Analysis of Weakly Bound Proteins Reveals Molecular Basis of Soft Corona Formation.

作者信息

Sanchez-Guzman Daniel, Giraudon-Colas Gaël, Marichal Laurent, Boulard Yves, Wien Frank, Degrouard Jéril, Baeza-Squiban Armelle, Pin Serge, Renault Jean Philippe, Devineau Stéphanie

机构信息

Université de Paris, BFA, UMR 8251, CNRS, F-75013 Paris, France.

Université Paris-Saclay, CEA, CNRS, NIMBE, Gif-sur-Yvette 91190, France.

出版信息

ACS Nano. 2020 Jul 28;14(7):9073-9088. doi: 10.1021/acsnano.0c04165. Epub 2020 Jul 7.

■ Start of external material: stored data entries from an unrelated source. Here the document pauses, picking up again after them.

/-- Settles O26: each of the five offsets gives its register, and any other target is not exact while busy. -/
theorem busyReadsAreExactOrFree : Obligations.BusyReadsAreExactOrFree := by
  intro s a sz rest hbusy hallowed ha hag
  obtain ⟨x, hx⟩ := Option.isSome_iff_exists.mp ((target_isSome _ _ _).mpr hallowed)
  constructor
  · have hexact (r : Reg) (hr : regAt a = some r) (he : (Target.reg r).exactWhileBusy = true) :
        step s = .next { s with
          irq := s.ctrl.ie && s.status.done, agenda := rest, reply := some (.read (s.regValue r) .okay) } :=
      step_read_target hag ha (hx.trans (congrArg some ((eq_reg_iff_of_target hx).mpr hr))) (.inr he) rfl
    simp only [List.forall_mem_cons, List.not_mem_nil, false_implies, implies_true, and_true]
    exact ⟨fun h => hexact .id (h ▸ rfl) rfl, fun h => hexact .ctrl (h ▸ rfl) rfl,
      fun h => hexact .status (h ▸ rfl) rfl, fun h => hexact .cmd (h ▸ rfl) rfl,
      fun h => hexact .bufblk (h ▸ rfl) rfl⟩
  · intro hother
    have hfree : x.exactWhileBusy = false := Bool.eq_false_iff.mpr (mt (mem_of_exactWhileBusy hx) hother)
    rw [step_read ha hag, busRead_free (s := s.setAgenda rest) hx hbusy hfree]
    rfl

/-! ## The bytes of M and HEX, while idle -/

/-- M ends within the window (R9, R36, R61). -/
theorem msgOffset_lt {c : Config} (hc : c.wf) {o : Nat} (ho : o < c.bufBytes) : 0x40000000 + o < 2 ^ 31 := by
  obtain ⟨-, hmax, -⟩ := hc
  unfold Config.bufBytes at ho
  omega

/-- The step of a write to M while idle: it stores bytes of the word written and nothing else (R68). -/
theorem step_write_msg {s : State} {o : Nat} {sz : Size} {v : Word} {rest : List Event} (hidle : s.status.busy = false)
    (hc : s.cfg.wf) (ho : o < s.cfg.bufBytes) (h4 : sz = .word → o % 4 = 0)
    (hag : s.agenda = .write (s.cfg.base + 0x40000000 + o) sz v :: rest) :
    step s = .next { s with
      mem := s.mem.store o (writtenBytes sz v), irq := s.ctrl.ie && s.status.done, agenda := rest
      reply := some (.write .okay) } := by
  rw [Nat.add_assoc] at hag
  exact step_write_target hag (msgOffset_lt hc ho) (target_msg _ sz ho h4) (.inl hidle) rfl

theorem find_store_byte (m : Memory) (o : Nat) (v : Word) (x : Nat) :
    (m.store o (writtenBytes .byte v)).find x = if x = o then .written (v.extractLsb' 0 8) else m.find x :=
  Memory.find_write m o _ x

/-- A word is stored with its most significant byte first (R69). -/
theorem find_store_word (m : Memory) (o : Nat) (v : Word) (x : Nat) :
    (m.store o (writtenBytes .word v)).find x =
      if x = o then .written (v.extractLsb' 24 8)
      else if x = o + 1 then .written (v.extractLsb' 16 8)
      else if x = o + 2 then .written (v.extractLsb' 8 8)
      else if x = o + 3 then .written (v.extractLsb' 0 8)
      else m.find x := by
  simp only [writtenBytes, wordBytes, wordByte, Memory.store, Memory.find_write, Nat.add_assoc]
  have hwhere : x = o ∨ x = o + 1 ∨ x = o + 2 ∨ x = o + 3 ∨ (x ≠ o ∧ x ≠ o + 1 ∧ x ≠ o + 2 ∧ x ≠ o + 3) := by omega
  rcases hwhere with rfl | rfl | rfl | rfl | ⟨h0, h1, h2, h3⟩
  · simp
  · simp
  · simp
  · simp
  · simp [h0, h1, h2, h3]

/-- Settles O29: the memory stored reads back byte by byte. -/
theorem messageBufferWrites : Obligations.MessageBufferWrites := by
  intro s o v rest hidle hc ho
  constructor
  · intro hag
    exact ⟨_, step_write_msg hidle hc ho (by simp) hag, find_store_byte s.mem o v⟩
  · intro h4 hag
    exact ⟨_, step_write_msg hidle hc ho (fun _ => h4) hag, find_store_word s.mem o v⟩

/-- A byte read gives its element's value, zero-extended (R66, R67). -/
theorem readBytes_byte (f : Nat → Elem Byte) (o : Nat) (s : State) :
    s.readBytes f o .byte =
      (BitVec.ofNat 32 ((f o).value s.draws).toNat, s.setDraws (s.draws + (f o).cost)) := by
  simp [State.readBytes, State.readElem_eq]

/-- A word read gives four bytes, the first in bits 31:24, each one the byte written where there is one (R66, R67). -/
theorem readBytes_word (f : Nat → Elem Byte) (o : Nat) (s : State) :
    ∃ v n, s.readBytes f o .word = (v, s.setDraws n) ∧
      ∀ j x, j < 4 → f (o + j) = .written x → v.extractLsb' (24 - 8 * j) 8 = x := by
  refine ⟨_, _, State.readQuad_eq f o s, fun j x hj hx => ?_⟩
  obtain ⟨h0, h1, h2, h3⟩ := wordByte_ofBytes ((f o).value s.draws) ((f (o + 1)).value (s.draws + (f o).cost))
    ((f (o + 2)).value (s.draws + (f o).cost + (f (o + 1)).cost))
    ((f (o + 3)).value (s.draws + (f o).cost + (f (o + 1)).cost + (f (o + 2)).cost))
  match j, hj with
  | 0, _ => exact h0.trans (by rw [show f o = _ from hx, Elem.value_written])
  | 1, _ => exact h1.trans (by rw [hx, Elem.value_written])
  | 2, _ => exact h2.trans (by rw [hx, Elem.value_written])
  | 3, _ => exact h3.trans (by rw [hx, Elem.value_written])

/-- Settles O30: M is the source of the bytes read. -/
theorem messageBufferReads : Obligations.MessageBufferReads := by
  intro s o rest hidle hc ho
  have ha := msgOffset_lt hc ho
  rw [Nat.add_assoc]
  constructor
  · intro hag
    exact ⟨_, _, step_read_target hag ha (target_msg _ _ ho nofun) (.inl hidle) (readBytes_byte s.mem.find o _),
      rfl, rfl, fun x hx => by simp [hx], fun hx => by simp [hx]⟩
  · intro h4 hag
    obtain ⟨v, n, hread, hbytes⟩ := readBytes_word s.mem.find o (s.setAgenda rest)
    exact ⟨_, v, step_read_target hag ha (target_msg _ _ ho fun _ => h4) (.inl hidle) hread, rfl, rfl, hbytes⟩

/-- Settles O31: HEX is the source of the characters read, and each of its offsets is read-only. -/
theorem hexReads : Obligations.HexReads := by
  refine ⟨fun s j rest hidle hj hag => ?_, fun s k rest hidle hk hag => ?_, fun s j sz v rest hj hag => ?_⟩ <;>
    rw [Nat.add_assoc] at hag
  · exact ⟨_, _, step_read_target hag (by omega) (target_hex _ _ hj nofun) (.inl hidle) (readBytes_byte s.hexElem j _),
      rfl, rfl, fun x hx => by simp [hx], fun hx => by simp [hx]⟩
  · obtain ⟨v, n, hread, hbytes⟩ := readBytes_word s.hexElem (4 * k) (s.setAgenda rest)
    exact ⟨_, v, step_read_target hag (by omega) (target_hex _ _ (by omega) fun _ => by omega) (.inl hidle) hread,
      rfl, rfl, hbytes⟩
  · have hrefused : ¬ writeAllowed s (0x080 + j) sz := fun h => h.2.1 (by unfold readOnlyOffset; omega)
    exact ⟨_, step_write_refused (by omega) hag hrefused, rfl, rfl⟩

end Sys2Proof.Machine
end

section
/-! Commands as words (O1, O2, O3): each check of decode as a rule of its own, and the round trip with encode. -/

namespace Sys2Proof

/-! ## The checks of decode (R106) -/

theorem decode_of_reserved {cmd : Word} (hres : 0x0A < cmd.toNat % 256) : decode cmd = .error .illegalOpcode := by
  rw [decode_eq, if_pos hres]

theorem decode_of_sched {cmd : Word} (hop : cmd.toNat % 256 = 0x03) : decode cmd = .ok (.sched (cmd.toNat / 256)) := by
  rw [decode_eq, if_neg (by omega), if_pos hop]

theorem decode_of_operand {cmd : Word} (hle : cmd.toNat % 256 ≤ 0x0A) (hne : cmd.toNat % 256 ≠ 0x03)
    (himm : cmd.toNat / 256 ≠ 0) : decode cmd = .error .badOperand := by
  rw [decode_eq, if_neg (by omega), if_neg hne, if_pos himm]

theorem decode_of_plainRow {cmd : Word} {i : Instr} (hle : cmd.toNat % 256 ≤ 0x0A) (hne : cmd.toNat % 256 ≠ 0x03)
    (himm : cmd.toNat / 256 = 0) (hrow : plainRow (cmd.toNat % 256) = some i) : decode cmd = .ok i := by
  rw [decode_eq, if_neg (by omega), if_neg hne, if_neg (not_not.mpr himm), hrow]

/-- The opcodes number the rows of the opcode table in its order (R102). -/
theorem getElem?_opcodeTable_of_plainRow {op : Nat} {i : Instr} (h : plainRow op = some i) :
    [Instr.nop, .init, .pad, .sched 0, .expand, .loadw, .round, .feedfwd, .compress, .encode, .hash][op]? = some i := by
  unfold plainRow at h
  split at h <;> cases h <;> rfl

DOI:10.1021/acsnano.0c04165
PMID:32633939
Abstract

Few experimental techniques allow the analysis of the protein corona . As a result, little is known on the effects of nanoparticles on weakly bound proteins that form the soft corona. Despite its biological importance, our understanding of the molecular bases driving its formation is limited. Here, we show that hemoglobin can form either a hard or a soft corona on silica nanoparticles depending on the pH conditions. Using cryoTEM and synchrotron-radiation circular dichroism, we show that nanoparticles alter the structure and the stability of weakly bound proteins . Molecular dynamics simulation identified the structural elements driving protein-nanoparticle interaction. Based on thermodynamic analysis, we show that nanoparticles stabilize partially unfolded protein conformations by enthalpy-driven molecular interactions. We suggest that nanoparticles alter weakly bound proteins by shifting the equilibrium toward the unfolded states at physiological temperature. We show that the classical approach based on nanoparticle separation from the biological medium fails to detect destabilization of weakly bound proteins, and therefore cannot be used to fully predict the biological effects of nanomaterials .

摘要

很少有实验技术能够分析蛋白质冠层。因此,对于纳米颗粒对形成软冠层的弱结合蛋白的影响知之甚少。尽管其具有生物学重要性,但我们对驱动其形成的分子基础的理解仍然有限。在这里,我们表明血红蛋白在二氧化硅纳米颗粒上可根据pH条件形成硬冠层或软冠层。使用低温透射电子显微镜和同步辐射圆二色性,我们表明纳米颗粒会改变弱结合蛋白的结构和稳定性。分子动力学模拟确定了驱动蛋白质-纳米颗粒相互作用的结构元件。基于热力学分析,我们表明纳米颗粒通过焓驱动的分子相互作用稳定部分未折叠的蛋白质构象。我们认为,纳米颗粒通过在生理温度下将平衡向未折叠状态移动来改变弱结合蛋白。我们表明,基于从生物介质中分离纳米颗粒的经典方法无法检测到弱结合蛋白的去稳定化,因此不能用于全面预测纳米材料的生物学效应。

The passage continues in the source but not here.